* Exercise prompt
Repeat, exactly and alone, every line from the line that contains "rcases Nat.lt_or_ge i" to the end of the entries.

* Recorded information
/-- An element-wise word with a vector destination that nothing disturbs: `res` is what `op` gives as long as column i of the group has its
results in the earlier rows and is as at the start from the row itself on, and the registers outside the group are as at the start. -/
theorem elemWord_done {s : State} (h : s.issues) (msk : Nat) {w vd : Nat} (hw : widthOk w) (hg : vd + s.cur.rows ≤ 64) (hV : w * s.cur.vl ≤ 4096)
    {res : Nat → Nat → Nat × Flags} {op : State → (r i : Nat) → Nat × Flags}
    (hop : ∀ u r i, During (s.issued msk) u → u.cur.word.e = s.cur.word.e → KeepVec s.cur.files vd s.cur.rows s.cur.vl w u.cur.files →
      r < s.cur.rows → i < s.cur.vl → (∀ r', r' < s.cur.rows → u.vGet (vd + r') w i =
        if r' < r ∧ (s.activeMask msk).getLsbD i = true then (res r' i).1 % 2 ^ w else s.vGet (vd + r') w i) → op u r i = res r i)
    (hfp : ∀ r i, s.on msk r i → s.cur.ctl.fpx (res r i).2 = false) :
    ∃ t, elemWord (s.issued msk) w vd op retireWord = .next t ∧ (∀ r i, s.on msk r i → t.vGet (vd + r) w i = (res r i).1 % 2 ^ w) ∧
      VectorFrame s t msk vd w ∧ t.cur.ctl = s.cur.ctl ∧ addsFlags s t msk fun r i => (res r i).2 := by
  obtain ⟨c, hc, hi1, hi2⟩ := s.issued_word h msk
  have hcw : s.cur.word = c := by unfold Strand.word; rw [hc]; rfl
  have hmask : (s.issued msk).cur.word.mask = s.activeMask msk := by rw [hi2]
  have hlp : (s.issued msk).cur.lp = false := h.plain
  obtain ⟨u, hu, hd, hk, hv, ⟨c', hw'⟩, hf⟩ := elemSweep_run (s := s.issued msk) (h.begins msk) hw
    (D := Dest.vec s.cur.files s.cur.lanes vd s.cur.rows s.cur.vl w) (Dest.vec_ok s.cur.files hg hV) (res := res) (op := op)
    (put := fun s r i v => s.vPut (vd + r) w i v) (fin := retireWord)
    (fun u r i v hd => by
      rw [State.vPut_plain (hd.lp.trans hlp)]
      unfold State.onCur
      dsimp only
      rw [hd.lanes]
      rfl)
    ⟨fun _ _ _ => rfl, fun _ _ _ _ => rfl, rfl, rfl, rfl, rfl, rfl, rfl⟩
    (fun u r i hd hwd hk hr hi hg' => by
      refine hop u r i hd ?_ hk hr hi ?_
      · obtain ⟨c'', hc''⟩ := hwd
        unfold Strand.word
        rw [hc'', hi2, hc]
        rfl
      · intro r' hr'
        rw [State.vGet_plain (hd.lp.trans hlp), State.vGet_plain h.plain, ← hmask]; exact hg' r' hr')
    (fun r i hr hi hm => hfp r i ⟨hr, hi, by rw [← hmask]; exact hm⟩)
  have hval : ∀ r i, u.finishWord.vGet (vd + r) w i = elemGet (vget u.cur.files.v (vd + r)) w i := fun r i => by
    rw [State.vGet_plain ((State.finishWord_lp u).trans (hd.lp.trans hlp)), State.finishWord_files]
  refine ⟨u.finishWord, hu, fun r i hon => ?_, ⟨⟨State.finishWord_frame msk hd, hk.vecs, hk.files⟩, fun r i hr _ hoff => ?_⟩, by change u.cur.ctl = _; rw [hd.cur]; rfl, fun b => ?_⟩
  · rw [hval]
    have := hv r i hon.1 hon.2.1
    rw [hmask, if_pos hon.2.2] at this
    exact this
  · rw [hval, State.vGet_plain h.plain]
    rcases Nat.lt_or_ge i s.cur.vl with hi | hi
    · have := hv r i hr hi
      rw [hmask, if_neg (fun hm => hoff ⟨hr, hi, hm⟩)] at this
      exact this
    · exact hk.tail r i hr hi
  · rw [State.finishWord_fstat, BitVec.getLsbD_or, Bool.or_eq_true]
    have hfs : u.cur.fstat = s.cur.fstat := by rw [hd.cur]; rfl
    rw [hfs, hf b]
    refine or_congr Iff.rfl ⟨?_, ?_⟩
    · rintro ⟨r, i, h1, h2, h3, h4⟩; exact ⟨r, i, ⟨h1, h2, by rw [← hmask]; exact h3⟩, h4⟩
    · rintro ⟨r, i, ⟨h1, h2, h3⟩, h4⟩; exact ⟨r, i, h1, h2, by rw [hmask]; exact h3, h4⟩

end Sys2Proof.Machine
end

* Answer for this exercise
    rcases Nat.lt_or_ge i s.cur.vl with hi | hi
    · have := hv r i hr hi
      rw [hmask, if_neg (fun hm => hoff ⟨hr, hi, hm⟩)] at this
      exact this
    · exact hk.tail r i hr hi
  · rw [State.finishWord_fstat, BitVec.getLsbD_or, Bool.or_eq_true]
    have hfs : u.cur.fstat = s.cur.fstat := by rw [hd.cur]; rfl
    rw [hfs, hf b]
    refine or_congr Iff.rfl ⟨?_, ?_⟩
    · rintro ⟨r, i, h1, h2, h3, h4⟩; exact ⟨r, i, ⟨h1, h2, by rw [← hmask]; exact h3⟩, h4⟩
    · rintro ⟨r, i, ⟨h1, h2, h3⟩, h4⟩; exact ⟨r, i, h1, h2, by rw [hmask]; exact h3, h4⟩

end Sys2Proof.Machine
end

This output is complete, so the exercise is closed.